_Goal of the exercise:_ Could you print the data that follows exactly as given?

Collected data
-- ==== Sys2Proof/Machine/Slalom.lean ====
section
/-! DEFINITION. The slalom former: SLALOM (R263 to R272). -/

namespace Sys2Proof.Machine

/-! ### The table (R263, R264) -/

/-- The hash multipliers. -/
def hashKeys : List Nat := [0x9E3779B9, 0x85EBCA6B, 0xC2B2AE35, 0x27D4EB2F]

/-- The signature of an address (R264). -/
def sigOf (a : Word) : Nat :=
  let x := a.toNat / 64 % 2 ^ 32
  hashKeys.foldl (fun sig h => sig ||| 2 ^ (x * h % 2 ^ 32 / 2 ^ 24)) 0

/-- WS and RS of an item. -/
def Strand.ws (st : Strand) (i : Nat) : Nat := bitsAt st.slalom.toNat 256 (2 * i)
def Strand.rs (st : Strand) (i : Nat) : Nat := bitsAt st.slalom.toNat 256 (2 * i + 1)

/-- Replace a signature: `k` is 0 for WS and 1 for RS. -/
def Strand.setSig (st : Strand) (i k x : Nat) : Strand :=
  { st with slalom := BitVec.ofNat 131072 (putBits st.slalom.toNat 256 (2 * i + k) x) }

/-- An item with a nonzero signature. -/
def Strand.claimed (st : Strand) (i : Nat) : Bool := st.ws i != 0 || st.rs i != 0

/-! ### Entry (R266, R267) -/

/-- TYPE and SLALOM_RANGE, when VL is not 0. -/
def slalomPre (i : Instr) (s : State) : Option (BitVec 8 × Word) :=
  if s.cur.vl == 0#32 then none
  else if s.cur.vtype.toNat % 16 = 15 then some (causeType, insWord i)
  else if 256 < s.cur.nElems then some (causeSlalom, s.cur.vl.setWidth 64)
  else none

/-- A member that acts on the table alone, as one act. -/
def slalomOp (i : Instr) (f : Strand → Entry → Strand) : WOp :=
  { ins := i, gsrc := [], pre := slalomPre i, skips0 := true,
    body := .run fun s en => .done (if en.vl == 0#32 then s else s.upd fun st => f st en) }

/-- A claim on every active element, to WS or RS (R268). -/
def claim (i : Instr) (b c : BitVec 5) (m : BitVec 3) (k : Nat) : WOp :=
  { slalomOp i (fun st en =>
      let size := if en.et = 14 then 1 else en.w / 8
      ((List.range en.n).filter (st.active m en.n)).foldl (fun (acc : Strand) e =>
        let sig := sigOf (en.opb + BitVec.ofNat 64 (st.elem c 32 e * size))
        acc.setSig e k ((if k = 0 then acc.ws e else acc.rs e) ||| sig)) st) with
    gsrc := [b], latch := fun st => ⟨0, st.rg b, 0, 0⟩ }

/-- SCLAIMW (R268). -/
def opSclaimw (b c : BitVec 5) (m : BitVec 3) : WOp := claim (.sclaimw b c m) b c m 0
def execSclaimw (b c : BitVec 5) (m : BitVec 3) (s : State) : Out := issue (opSclaimw b c m) s

/-- SCLAIMR (R268). -/
def opSclaimr (b c : BitVec 5) (m : BitVec 3) : WOp := claim (.sclaimr b c m) b c m 1
def execSclaimr (b c : BitVec 5) (m : BitVec 3) (s : State) : Out := issue (opSclaimr b c m) s

/-- Items `i` and `j` conflict, `j` the lower (R269). -/
def Strand.conflict (st : Strand) (i j : Nat) : Bool :=
  st.ws i &&& (st.ws j ||| st.rs j) != 0 || st.rs i &&& st.ws j != 0

/-- Item `i` is admitted (R269). -/
def Strand.admitted (st : Strand) (b : BitVec 3) (i : Nat) : Bool :=
  st.mbit b i && (List.range i).all fun j => !st.mbit b j || !st.conflict i j

/-- SWAVE (R269). -/
def opSwave (a b : BitVec 3) : WOp :=
  { ins := .swave a b, gsrc := [], pre := slalomPre (.swave a b), skips0 := true,
    body := .regs fun st en => Eff.quiet [plain (.m a) 1 en.n fun i => (st.admitted b i).toNat] }
def execSwave (a b : BitVec 3) (s : State) : Out := issue (opSwave a b) s

/-- SRETIRE (R270). -/
def opSretire (b : BitVec 3) : WOp :=
  slalomOp (.sretire b) fun st en =>
    ((List.range en.n).filter (st.mbit b)).foldl (fun (acc : Strand) i => (acc.setSig i 0 0).setSig i 1 0) st
def execSretire (b : BitVec 3) (s : State) : Out := issue (opSretire b) s

/-- SCLEAR (R270). -/
def opSclear : WOp := slalomOp .sclear fun st _ => { st with slalom := 0 }
def execSclear (s : State) : Out := issue opSclear s

/-- SPEND (R270). -/
def opSpend (a : BitVec 5) : WOp :=
  { ins := .spend a, gsrc := [], pre := slalomPre (.spend a), skips0 := true,
    body := .regs fun st en =>
      { writes := [], nfl := 0, fl := fun _ => 0,
        g := some (BitVec.ofNat 64 ((List.range en.n).filter st.claimed).length) } }
def execSpend (a : BitVec 5) (s : State) : Out := issue (opSpend a) s

end Sys2Proof.Machine
end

_Solution to this exercise:_
-- ==== Sys2Proof/Machine/Slalom.lean ====
section
/-! DEFINITION. The slalom former: SLALOM (R263 to R272). -/

namespace Sys2Proof.Machine

/-! ### The table (R263, R264) -/

/-- The hash multipliers. -/
def hashKeys : List Nat := [0x9E3779B9, 0x85EBCA6B, 0xC2B2AE35, 0x27D4EB2F]

/-- The signature of an address (R264). -/
def sigOf (a : Word) : Nat :=
  let x := a.toNat / 64 % 2 ^ 32
  hashKeys.foldl (fun sig h => sig ||| 2 ^ (x * h % 2 ^ 32 / 2 ^ 24)) 0

/-- WS and RS of an item. -/
def Strand.ws (st : Strand) (i : Nat) : Nat := bitsAt st.slalom.toNat 256 (2 * i)
def Strand.rs (st : Strand) (i : Nat) : Nat := bitsAt st.slalom.toNat 256 (2 * i + 1)

/-- Replace a signature: `k` is 0 for WS and 1 for RS. -/
def Strand.setSig (st : Strand) (i k x : Nat) : Strand :=
  { st with slalom := BitVec.ofNat 131072 (putBits st.slalom.toNat 256 (2 * i + k) x) }

/-- An item with a nonzero signature. -/
def Strand.claimed (st : Strand) (i : Nat) : Bool := st.ws i != 0 || st.rs i != 0

/-! ### Entry (R266, R267) -/

/-- TYPE and SLALOM_RANGE, when VL is not 0. -/
def slalomPre (i : Instr) (s : State) : Option (BitVec 8 × Word) :=
  if s.cur.vl == 0#32 then none
  else if s.cur.vtype.toNat % 16 = 15 then some (causeType, insWord i)
  else if 256 < s.cur.nElems then some (causeSlalom, s.cur.vl.setWidth 64)
  else none

/-- A member that acts on the table alone, as one act. -/
def slalomOp (i : Instr) (f : Strand → Entry → Strand) : WOp :=
  { ins := i, gsrc := [], pre := slalomPre i, skips0 := true,
    body := .run fun s en => .done (if en.vl == 0#32 then s else s.upd fun st => f st en) }

/-- A claim on every active element, to WS or RS (R268). -/
def claim (i : Instr) (b c : BitVec 5) (m : BitVec 3) (k : Nat) : WOp :=
  { slalomOp i (fun st en =>
      let size := if en.et = 14 then 1 else en.w / 8
      ((List.range en.n).filter (st.active m en.n)).foldl (fun (acc : Strand) e =>
        let sig := sigOf (en.opb + BitVec.ofNat 64 (st.elem c 32 e * size))
        acc.setSig e k ((if k = 0 then acc.ws e else acc.rs e) ||| sig)) st) with
    gsrc := [b], latch := fun st => ⟨0, st.rg b, 0, 0⟩ }

/-- SCLAIMW (R268). -/
def opSclaimw (b c : BitVec 5) (m : BitVec 3) : WOp := claim (.sclaimw b c m) b c m 0
def execSclaimw (b c : BitVec 5) (m : BitVec 3) (s : State) : Out := issue (opSclaimw b c m) s

/-- SCLAIMR (R268). -/
def opSclaimr (b c : BitVec 5) (m : BitVec 3) : WOp := claim (.sclaimr b c m) b c m 1
def execSclaimr (b c : BitVec 5) (m : BitVec 3) (s : State) : Out := issue (opSclaimr b c m) s

/-- Items `i` and `j` conflict, `j` the lower (R269). -/
def Strand.conflict (st : Strand) (i j : Nat) : Bool :=
  st.ws i &&& (st.ws j ||| st.rs j) != 0 || st.rs i &&& st.ws j != 0

/-- Item `i` is admitted (R269). -/
def Strand.admitted (st : Strand) (b : BitVec 3) (i : Nat) : Bool :=
  st.mbit b i && (List.range i).all fun j => !st.mbit b j || !st.conflict i j

/-- SWAVE (R269). -/
def opSwave (a b : BitVec 3) : WOp :=
  { ins := .swave a b, gsrc := [], pre := slalomPre (.swave a b), skips0 := true,
    body := .regs fun st en => Eff.quiet [plain (.m a) 1 en.n fun i => (st.admitted b i).toNat] }
def execSwave (a b : BitVec 3) (s : State) : Out := issue (opSwave a b) s

/-- SRETIRE (R270). -/
def opSretire (b : BitVec 3) : WOp :=
  slalomOp (.sretire b) fun st en =>
    ((List.range en.n).filter (st.mbit b)).foldl (fun (acc : Strand) i => (acc.setSig i 0 0).setSig i 1 0) st
def execSretire (b : BitVec 3) (s : State) : Out := issue (opSretire b) s

/-- SCLEAR (R270). -/
def opSclear : WOp := slalomOp .sclear fun st _ => { st with slalom := 0 }
def execSclear (s : State) : Out := issue opSclear s

/-- SPEND (R270). -/
def opSpend (a : BitVec 5) : WOp :=
  { ins := .spend a, gsrc := [], pre := slalomPre (.spend a), skips0 := true,
    body := .regs fun st en =>
      { writes := [], nfl := 0, fl := fun _ => 0,
        g := some (BitVec.ofNat 64 ((List.range en.n).filter st.claimed).length) } }
def execSpend (a : BitVec 5) (s : State) : Out := issue (opSpend a) s

end Sys2Proof.Machine
end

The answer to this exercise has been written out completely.